The universal credit system is one of the most radical reforms since the welfare system was set up 100 years ago. Today, as we have heard, is the Minister’s last day on the Front Bench, and I therefore take this opportunity to thank him for his tenacity, drive and commitment in ensuring that UC, despite the many challenges it has faced, has continued to progress and develop and to be rolled out successfully across the country, despite some of the delays. He has played a key part and leaves behind an important welfare reform legacy, and I congratulate him.

UC is, of course, the integration of six means-tested benefits and tax credits into a single payment. It simplifies and streamlines a complicated benefits system, along with improving its transparency, accessibility and accountability. It is worth remembering how far we have travelled. In 2010, the country was spending £4 for every £3 we were earning, the welfare bill had ballooned to unsustainable levels—£9 billion, as we have heard—and in-work poverty had increased to 20%. To address this, the UC system is designed to make it easier for people to move in and out of work, and it removes the benefit trap by tackling the financial disincentives to entering the workforce. This is to be applauded as, unacceptably, two-thirds of children in poverty live in working families. This must change.

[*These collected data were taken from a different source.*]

/-- How long a reset pin was low when it rises (R460). -/
inductive PulseLen where
  | qualified | between | short
deriving DecidableEq, Repr

/-- What the strap converter reads (R220). -/
inductive StrapRes where
  | code (c : Fin 16) | opened | shorted
deriving DecidableEq, Repr

/-- A bridge in whose Bridge Control Secondary Bus Reset is written (R243, R359). -/
inductive BridgeRef where
  | upstream (pt : Fin 16) | downstream (p : Fin 64) | shared (pt : Fin 16) (p : Fin 64)
deriving DecidableEq, Repr

/-- A timed reset whose pulse ends (Table 18-1). -/
inductive ResetRef where
  | cold | warm | part (pt : Fin 16) | port (p : Fin 64)
deriving DecidableEq, Repr

/-- The function whose MSI-X state an event touches: the manager function or a partition's Clicking function. -/
inductive FnRef where
  | manager | clicking (pt : Fin 16)
deriving DecidableEq, Repr

/-- The four self-tests of Table 20-1. -/
inductive Bist where
  | lbist | mbist | ovf | serdes
deriving DecidableEq, Repr

/-- What a self-test found: the failing domains of LBIST, repairs and unrepairable arrays of MBIST, retired cells
of each overflow group, and failing lanes (Table 20-5). -/
structure BistFound where
  domains : BitVec 3
  repairs : BitVec 16
  unrepairable : BitVec 16
  retired : List Nat
  lanes : List (Fin 192)
deriving DecidableEq, Repr

/-- SPDM requests that the chapter tells apart (R512 to R515). -/
inductive SpdmReq where
  | getVersion | getCapabilities | negotiate | getDigests | getCertificate | challenge
  | getMeasurements (index : Fin 256) | keyExchange | endSession | other
deriving DecidableEq, Repr

/-- The carrier of an SPDM request: a DOE mailbox or the MCTP endpoint (R512). -/
inductive SpdmVia where
  | doeUpstream (pt : Fin 16) | doeDownstream (p : Fin 64) | doeClicking (pt : Fin 16) | mctp
deriving DecidableEq, Repr

/-- The JTAG instructions of R516; `awl` carries one register write, which its access instruction makes. -/
inductive JtagIr where
  | idcode | bypass | samplePreload | extest | ieee1149_6 | scan
  | awl (off : BitVec 28) (v : BitVec 32) | other
deriving DecidableEq, Repr

/-- How a vendor-defined message is routed (R255). -/
inductive VdmRoute where
  | localRx | byId (rid : BitVec 16) | byAddr (a : BitVec 64)
deriving DecidableEq, Repr

/-- What an IDE_KM message does to the keys of one direction (R252): the first set programmed, a refresh programmed beside it, the refreshed
set takes over, or the keys stop. -/
inductive IdeKm where
  | first | refresh | takeOver | stop
deriving DecidableEq, Repr
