/-- 19_power_slots.md Table 19-7: PWD_FEED_STATUS 11. -/
def PWD_FEED_STATUS_UVLO : Fld :=
  ⟨0xe00000, 11, 1, .pdOn, .ro, .plain, .free, fun _ => 0⟩

/-- 19_power_slots.md R497: PWD_BUS_MV 15:0. -/
def PWD_BUS_MV : Fld :=
  ⟨0xe00004, 0, 16, .const, .live, .plain, .free, fun _ => 0⟩

/-- 19_power_slots.md R497: PWD_UVLO 15:0. -/
def PWD_UVLO : Fld :=
  ⟨0xe00008, 0, 16, .pdOn, .rw, (.clamp 6000 11000), .free, fun _ => 8000⟩

/-- 19_power_slots.md R497: PWD_FEED_CTL 0. -/
def PWD_FEED_CTL_EN : Fld :=
  ⟨0xe00010, 0, 1, .pdOn, .rw, .plain, .free, fun _ => 1⟩

/-- 19_power_slots.md R497: PWD_FEED_CTL 1. -/
def PWD_FEED_CTL_OV_CUT : Fld :=
  ⟨0xe00010, 1, 1, .pdOn, .rw, .plain, .free, fun _ => 1⟩

/-- 19_power_slots.md R497: PWD_FEED_WARN 15:0. -/
def PWD_FEED_WARN_LEVEL : Fld :=
  ⟨0xe00014, 0, 16, .pdOn, .rw, (.clamp 8000 14000), .free, fun _ => 10800⟩

/-- 19_power_slots.md R497: PWD_FEED_WARN 23:16. -/
def PWD_FEED_WARN_HYST : Fld :=
  ⟨0xe00014, 16, 8, .pdOn, .rw, .plain, .free, fun _ => 20⟩

/-- 19_power_slots.md R497: PWD_FEED_OV 15:0. -/
def PWD_FEED_OV : Fld :=
  ⟨0xe00018, 0, 16, .pdOn, .rw, (.clamp 12500 22000), .free, fun _ => 15000⟩

/-- 19_power_slots.md R497: PWD_FEED_MV 15:0. -/
def PWD_FEED_MV : Fld :=
  ⟨0xe0001c, 0, 16, .const, .live, .plain, .free, fun _ => 0⟩

/-- 19_power_slots.md Table 19-8: PWD_SLOT_CTL 0. -/
def PWD_SLOT_CTL_ON : Fld :=
  ⟨0xe00100, 0, 1, .pdOn, .rw, .plain, .free, fun _ => 0⟩

/-- 19_power_slots.md Table 19-8: PWD_SLOT_CTL 3:1. -/
def PWD_SLOT_CTL_RETRY : Fld :=
  ⟨0xe00100, 1, 3, .pdOn, .rw, .plain, .free, fun _ => 3⟩

/-- 19_power_slots.md Table 19-8: PWD_SLOT_CTL 8:4. -/
def PWD_SLOT_CTL_RAMP : Fld :=
  ⟨0xe00100, 4, 5, .pdOn, .rw, (.clamp 1 20), .free, fun _ => 10⟩

/-- 19_power_slots.md Table 19-8: PWD_SLOT_CTL 9. -/
def PWD_SLOT_CTL_CLR_FET : Fld :=
  ⟨0xe00100, 9, 1, .const, .wo, .plain, .free, fun _ => 0⟩

/-- 19_power_slots.md R497: PWD_SLOT_LIM 7:0. -/
def PWD_SLOT_LIM_INRUSH : Fld :=
  ⟨0xe00104, 0, 8, .pdOn, .rw, (.clamp 8 200), .free, fun _ => 16⟩

/-- 19_power_slots.md R497: PWD_SLOT_LIM 15:8. -/
def PWD_SLOT_LIM_RUN : Fld :=
  ⟨0xe00104, 8, 8, .pdOn, .rw, (.clamp 8 200), .free, fun _ => 40⟩

/-- 19_power_slots.md R497: PWD_SLOT_TIME 7:0. -/
def PWD_SLOT_TIME_FT : Fld :=
  ⟨0xe00108, 0, 8, .pdOn, .rw, (.clamp 1 200), .free, fun _ => 10⟩

/-- 19_power_slots.md R497: PWD_SLOT_TIME 14:8. -/
def PWD_SLOT_TIME_COOL : Fld :=
  ⟨0xe00108, 8, 7, .pdOn, .rw, (.clamp 1 100), .free, fun _ => 10⟩

/-- 19_power_slots.md Table 19-9: PWD_SLOT_STATUS 3:0. -/
def PWD_SLOT_STATUS_STATE : Fld :=
  ⟨0xe0010c, 0, 4, .pdOn, .ro, .plain, .free, fun _ => 0⟩

/-- 19_power_slots.md Table 19-9: PWD_SLOT_STATUS 4. -/
def PWD_SLOT_STATUS_PG : Fld :=
  ⟨0xe0010c, 4, 1, .pdOn, .ro, .plain, .free, fun _ => 0⟩

/-- 19_power_slots.md Table 19-9: PWD_SLOT_STATUS 5. -/
def PWD_SLOT_STATUS_IN_LIMIT : Fld :=
  ⟨0xe0010c, 5, 1, .pdOn, .ro, .plain, .free, fun _ => 0⟩

/-- 19_power_slots.md Table 19-9: PWD_SLOT_STATUS 6. -/
def PWD_SLOT_STATUS_FENCED : Fld :=
  ⟨0xe0010c, 6, 1, .pdOn, .ro, .plain, .free, fun _ => 0⟩

/-- 19_power_slots.md Table 19-9: PWD_SLOT_STATUS 9:7. -/
def PWD_SLOT_STATUS_RETRIES_LEFT : Fld :=
  ⟨0xe0010c, 7, 3, .pdOn, .ro, .plain, .free, fun _ => 0⟩

/-- 19_power_slots.md Table 19-9: PWD_SLOT_STATUS 11:10. -/
def PWD_SLOT_STATUS_FET : Fld :=
  ⟨0xe0010c, 10, 2, .pdOn, .ro, .plain, .free, fun _ => 0⟩

/-- 19_power_slots.md Table 19-9: PWD_SLOT_STATUS 12. -/
def PWD_SLOT_STATUS_LAST_FAST : Fld :=
  ⟨0xe0010c, 12, 1, .pdOn, .ro, .plain, .free, fun _ => 0⟩

/-- 19_power_slots.md Table 19-9: PWD_SLOT_STATUS 13. -/
def PWD_SLOT_STATUS_PFD : Fld :=
  ⟨0xe0010c, 13, 1, .pdOn, .w1c, .plain, .free, fun _ => 0⟩

/-- 19_power_slots.md R497: PWD_SLOT_MEAS 15:0. -/
def PWD_SLOT_MEAS_OUT : Fld :=
  ⟨0xe00110, 0, 16, .const, .live, .plain, .free, fun _ => 0⟩

/-- 19_power_slots.md R497: PWD_SLOT_MEAS 31:16. -/
def PWD_SLOT_MEAS_SENSE : Fld :=
  ⟨0xe00110, 16, 16, .const, .live, .plain, .free, fun _ => 0⟩

/-- 19_power_slots.md R497: SLOT_TRIPS 31:0. -/
def SLOT_TRIPS : Fld :=
  ⟨0xe00114, 0, 32, .por, .rc, .plain, .free, fun _ => 0⟩

/-- 19_power_slots.md R497: SLOT_FAST 31:0. -/
def SLOT_FAST : Fld :=
  ⟨0xe00118, 0, 32, .por, .rc, .plain, .free, fun _ => 0⟩

/-- 22_electrical_package.md R544: PWD_TEMP_CTL 7:0. -/
def PWD_TEMP_CTL_WARN : Fld :=
  ⟨0xe00600, 0, 8, .cold, .rw, (.clamp 60 125), .free, fun _ => 105⟩

/-- 22_electrical_package.md R544: PWD_TEMP_CTL 15:8. -/
def PWD_TEMP_CTL_CRIT : Fld :=
  ⟨0xe00600, 8, 8, .cold, .rw, (.clamp 60 125), .free, fun _ => 118⟩

/-- 22_electrical_package.md R544: PWD_TEMP 15:0. -/
def PWD_TEMP_VALUE : Fld :=
  ⟨0xe00604, 0, 16, .const, .live, .plain, .free, fun _ => 0⟩

/-- 22_electrical_package.md R544: PWD_TEMP 16. -/
def PWD_TEMP_VALID : Fld :=
  ⟨0xe00604, 16, 1, .const, .live, .plain, .free, fun _ => 0⟩

/-- 22_electrical_package.md R544: PWD_TEMP 17. -/
def PWD_TEMP_FAILED : Fld :=
  ⟨0xe00604, 17, 1, .const, .live, .plain, .free, fun _ => 0⟩

/-- 22_electrical_package.md R544: PWD_TEMP_MAX 15:0. -/
def PWD_TEMP_MAX : Fld :=
  ⟨0xe00630, 0, 16, .cold, .rc, .plain, .free, fun _ => 0⟩

/-- 16_overflow_holdup.md R428: PWD_HU_CTL 0. -/
def PWD_HU_CTL_EN : Fld :=
  ⟨0xe00800, 0, 1, .cold, .rw, .plain, .free, fun _ => 0⟩

/-- 16_overflow_holdup.md R428: PWD_HU_CTL 1. -/
def PWD_HU_CTL_MEASURE : Fld :=
  ⟨0xe00800, 1, 1, .const, .wo, .plain, .free, fun _ => 0⟩

/-- 16_overflow_holdup.md Table 16-9: PWD_HU_STATUS 0. -/
def PWD_HU_STATUS_BUSY : Fld :=
  ⟨0xe00804, 0, 1, .cold, .ro, .plain, .free, fun _ => 0⟩

/-- 16_overflow_holdup.md Table 16-9: PWD_HU_STATUS 1. -/
def PWD_HU_STATUS_PASS : Fld :=
  ⟨0xe00804, 1, 1, .cold, .ro, .plain, .free, fun _ => 0⟩

/-- 16_overflow_holdup.md Table 16-9: PWD_HU_STATUS 4:2. -/
def PWD_HU_STATUS_RESULT : Fld :=
  ⟨0xe00804, 2, 3, .cold, .ro, .plain, .free, fun _ => 0⟩

/-- 16_overflow_holdup.md Table 16-9: PWD_HU_STATUS 31:16. -/
def PWD_HU_STATUS_AGE : Fld :=
  ⟨0xe00804, 16, 16, .cold, .ro, .plain, .free, fun _ => 65535⟩

/-- 16_overflow_holdup.md R428: PWD_HU_V0 15:0. -/
def PWD_HU_V0 : Fld :=
  ⟨0xe00808, 0, 16, .cold, .ro, .plain, .free, fun _ => 0⟩

/-- 16_overflow_holdup.md R428: PWD_HU_DV 15:0. -/
def PWD_HU_DV : Fld :=
  ⟨0xe0080c, 0, 16, .cold, .ro, .plain, .free, fun _ => 0⟩

/-- 16_overflow_holdup.md R428: PWD_HU_CAP 19:0. -/
def PWD_HU_CAP : Fld :=
  ⟨0xe00810, 0, 20, .cold, .ro, .plain, .free, fun _ => 0⟩

/-- 16_overflow_holdup.md R428: PWD_HU_ENERGY 31:0. -/
def PWD_HU_ENERGY : Fld :=
  ⟨0xe00814, 0, 32, .cold, .ro, .plain, .free, fun _ => 0⟩

/-- 16_overflow_holdup.md R428: PWD_HU_ETA 9:0. -/
def PWD_HU_ETA : Fld :=
  ⟨0xe00818, 0, 10, .cold, .rw, (.clamp 0 1000), .free, fun _ => 0⟩

/-- 16_overflow_holdup.md R428: PWD_HU_VMIN 15:0. -/
def PWD_HU_VMIN : Fld :=
  ⟨0xe0081c, 0, 16, .cold, .rw, .plain, .free, fun _ => 0⟩

/-- 16_overflow_holdup.md R428: PWD_HU_PDRAIN 9:0. -/
def PWD_HU_PDRAIN : Fld :=
  ⟨0xe00820, 0, 10, .cold, .rw, .plain, .free, fun _ => 0⟩

/-- 16_overflow_holdup.md R428: PWD_HU_TFIXED 15:0. -/
def PWD_HU_TFIXED : Fld :=
  ⟨0xe00824, 0, 16, .cold, .rw, .plain, .free, fun _ => 0⟩

/-- 16_overflow_holdup.md R428: PWD_HU_RATE 19:0. -/
def PWD_HU_RATE : Fld :=
  ⟨0xe00828, 0, 20, .cold, .rw, .plain, .free, fun _ => 0⟩

/-- 16_overflow_holdup.md R428: PWD_HU_MIN 31:0. -/
def PWD_HU_MIN : Fld :=
  ⟨0xe0082c, 0, 32, .cold, .rw, .plain, .free, fun _ => 0⟩

/-- 16_overflow_holdup.md R428: PWD_HU_BUDGET 31:0. -/
def PWD_HU_BUDGET : Fld :=
  ⟨0xe00830, 0, 32, .cold, .ro, .plain, .free, fun _ => 0⟩

/-- 16_overflow_holdup.md R428: HU_TESTS 31:0. -/
def HU_TESTS : Fld :=
  ⟨0xe00834, 0, 32, .cold, .rc, .plain, .free, fun _ => 0⟩

/-- 16_overflow_holdup.md R428: HU_SKIPS 31:0. -/
def HU_SKIPS : Fld :=
  ⟨0xe00838, 0, 32, .cold, .rc, .plain, .free, fun _ => 0⟩

/-- 20_selftest_security.md Table 20-6: TST_BIST_SEL 0. -/
def TST_BIST_SEL_LBIST : Fld :=
  ⟨0xf00000, 0, 1, .warm, .rw, .plain, .free, fun _ => 0⟩

/-- 20_selftest_security.md Table 20-6: TST_BIST_SEL 1. -/
def TST_BIST_SEL_MBIST : Fld :=
  ⟨0xf00000, 1, 1, .warm, .rw, .plain, .free, fun _ => 0⟩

UC is rightly designed to lift working adults and their families out of poverty by encouraging more people into work and ensuring that work always pays. However, had the cuts to tax credits gone ahead, they would have undermined this cornerstone policy. The Government must ensure that the effects of UC working allowances do not have a similar impact or unintended consequences; for example, discouraging single parents from working more hours. As we move forward and the reforms bed in, the Government must be ready to act to ensure they are not in danger of cutting the very aspect of UC that creates a work incentive.

In the meantime, UC is showing that people are taking up more employment and remaining in employment for longer than when compared with jobseeker’s allowance. In the first nine months, 71% of UC claimants moved from welfare into work with the help and support of Jobcentre Plus work coaches, and of course there is also the offer of help with 85% of childcare costs.

My noble friend Lord Freud leaves behind a huge, incentivising welfare-to-work agenda and a welfare system that must continue to be seen through the prism of work. He leaves a strong legacy for his successor to build upon, and I wish him and UC well for the future.